I could tell within 10 minutes of the yarn sitting in the dye that it was going to take, which was so exciting. And in addition to the most vibrant yellow it has lovely undertones of green as well. 

I have a few powdered natural dyes that I've purchased, but the thought of going out into the neighborhood that I live and work in, collecting these natural materials and extracting their beauty for yarn was such a cool feeling. I see many more experiments in my future. 

Carolina Fiber Fest

A few weeks ago, the day was completely perfect, not a cloud in the sky, and I drove my Civic out past Chapel Hill towards the Carolina Fiber Fest. My first and only other experience with fiber fests being Rhinebeck, the queen of all festivals, I didn't know what to expect. But I'm so glad I went!

I showed up around 1 PM, just in time for the sheep herding demonstration, which was crazy! The border collies were so incredibly well trained, even the smallest changes in the intonation of the whistle and they knew which way to go. I was hoping for a chance to get up close with some sheep, but it was still a really fun experience. 
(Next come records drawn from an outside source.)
-- ==== Sys2Proof/Word.lean ====
section
/-! DEFINITION. The word types of the engine: the 32-bit registers of the register block and the byte both memories
are made of. Both are abbreviations of `BitVec`, so that its lemmas apply. -/

namespace Sys2Proof

/-- A 32-bit register (46_host_interface.md R301; 10_state.md R21, R23). -/
abbrev Word := BitVec 32

/-- One byte of SRC or DST (20_memory.md R60). -/
abbrev Byte := BitVec 8

end Sys2Proof
end

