-- ==== Sys2Proof/Config.lean ====
section
/-! DEFINITION. What an implementation or a platform fixes (00_scope.md R7, section 2 of 92_eei_decisions.md) and the
values the spec leaves free (93_implementation_defined.md U3, U6). Each open one is a constant WITHOUT A BODY: no proof
can see its value, so a claim holds for every value that meets the constraint. -/

namespace Sys2Proof.Config

/-- MAX_CODE_BITS (00_scope.md R7): the longest Huffman code, and the bound of the decode loop. -/
def maxCodeBits : Nat := 15

/-- REFILL_THRESHOLD (00_scope.md R7): the bit buffer refills while it holds fewer bits. -/
def refillThreshold : Nat := 24

/-- The 29-bit number SRC_MAX_BYTES is made from. Open (log entry 9). -/
opaque srcMaxRaw : BitVec 29

/-- SRC_MAX_BYTES (00_scope.md R7): the largest source length. The maximum with 1 gives exactly the numbers the
constraint `1 ≤ SRC_MAX_BYTES ≤ 2^29 - 1` allows. -/
def srcMaxBytes : Nat := max 1 srcMaxRaw.toNat

/-- The 32-bit number DST_CAP_MAX is made from. Open (log entry 9). -/
opaque dstCapMaxRaw : BitVec 32

/-- DST_CAP_MAX (00_scope.md R7): the largest destination capacity, `0 ≤ DST_CAP_MAX ≤ 2^32 - 1`. -/
def dstCapMax : Nat := dstCapMaxRaw.toNat

/-- CSR_BASE (00_scope.md R7): the host address of the register block. Open. Its width, 32 bits, is the model's choice
(DESIGN CHOICE, log entry 31), as are those of the two windows. -/
opaque csrBase : Word

/-- SRC_WINDOW (00_scope.md R7): the host address at which SRC appears, if it appears at all. Open. -/
opaque srcWindow : Option Word

/-- DST_WINDOW (00_scope.md R7): the host address at which DST appears, if it appears at all. Open. -/
opaque dstWindow : Option Word

/-- TRACE_WIRE_FORMAT (00_scope.md R7; 45_trace.md R286): the bits of one record on the trace port. Open. -/
opaque traceWireFormat : Machine.TraceRecord → List Bool

/-- FREE VALUE (93_implementation_defined.md U3; log entry 7): SRCIDX after the `k`-th fault. -/
opaque freeSrcIdx : Nat → Word

/-- FREE VALUE (93_implementation_defined.md U3; log entry 7): BITBUF after the `k`-th fault. -/
opaque freeBitBuf : Nat → Word

/-- FREE VALUE (93_implementation_defined.md U3; log entry 7): BITCNT after the `k`-th fault. -/
opaque freeBitCnt : Nat → BitVec 5

/-- FREE VALUE (93_implementation_defined.md U6; log entry 14): what a register read that is not 32 bits wide or not
aligned returns. -/
opaque freeRead : Nat → Word

end Sys2Proof.Config
end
There were about 30 vendors in two different warehouses so I went and perused, not really sure what I was coming for but knowing I was going to leave with something! ;) I finally made it all the way over to Heelside Farms' tent and on a whim, decided to buy a drop spindle. The sweet woman who sold it to me asked if I knew how to use it, and when I replied that I didn't, she had her son sit down with me to show me how. 20 minutes later, I knew how to spin! It was such a thrill, and I was so excited, I went by Echoview and picked up some alpaca fiber, and then to another vendor (that I can't remember, ugh!) and bought some Shetland roving. 

I finished off my frankly WONDERFUL afternoon with a chocolate-covered cheesecake on a stick. I kid you not. (And it was awesome, and I should have bought 20 of them.)

If my knitting was going slowly before, it has gone half speed recently because of all of this lovely spinning. I first finished 2 oz of single ply Borderlecister that came with my spindle from Heelside, and have been alternating between the alpaca and Shetland roving whenever my spindle fills up. And though it's wonky and uneven still, I'm getting the hang of it and it is so beautiful and fun.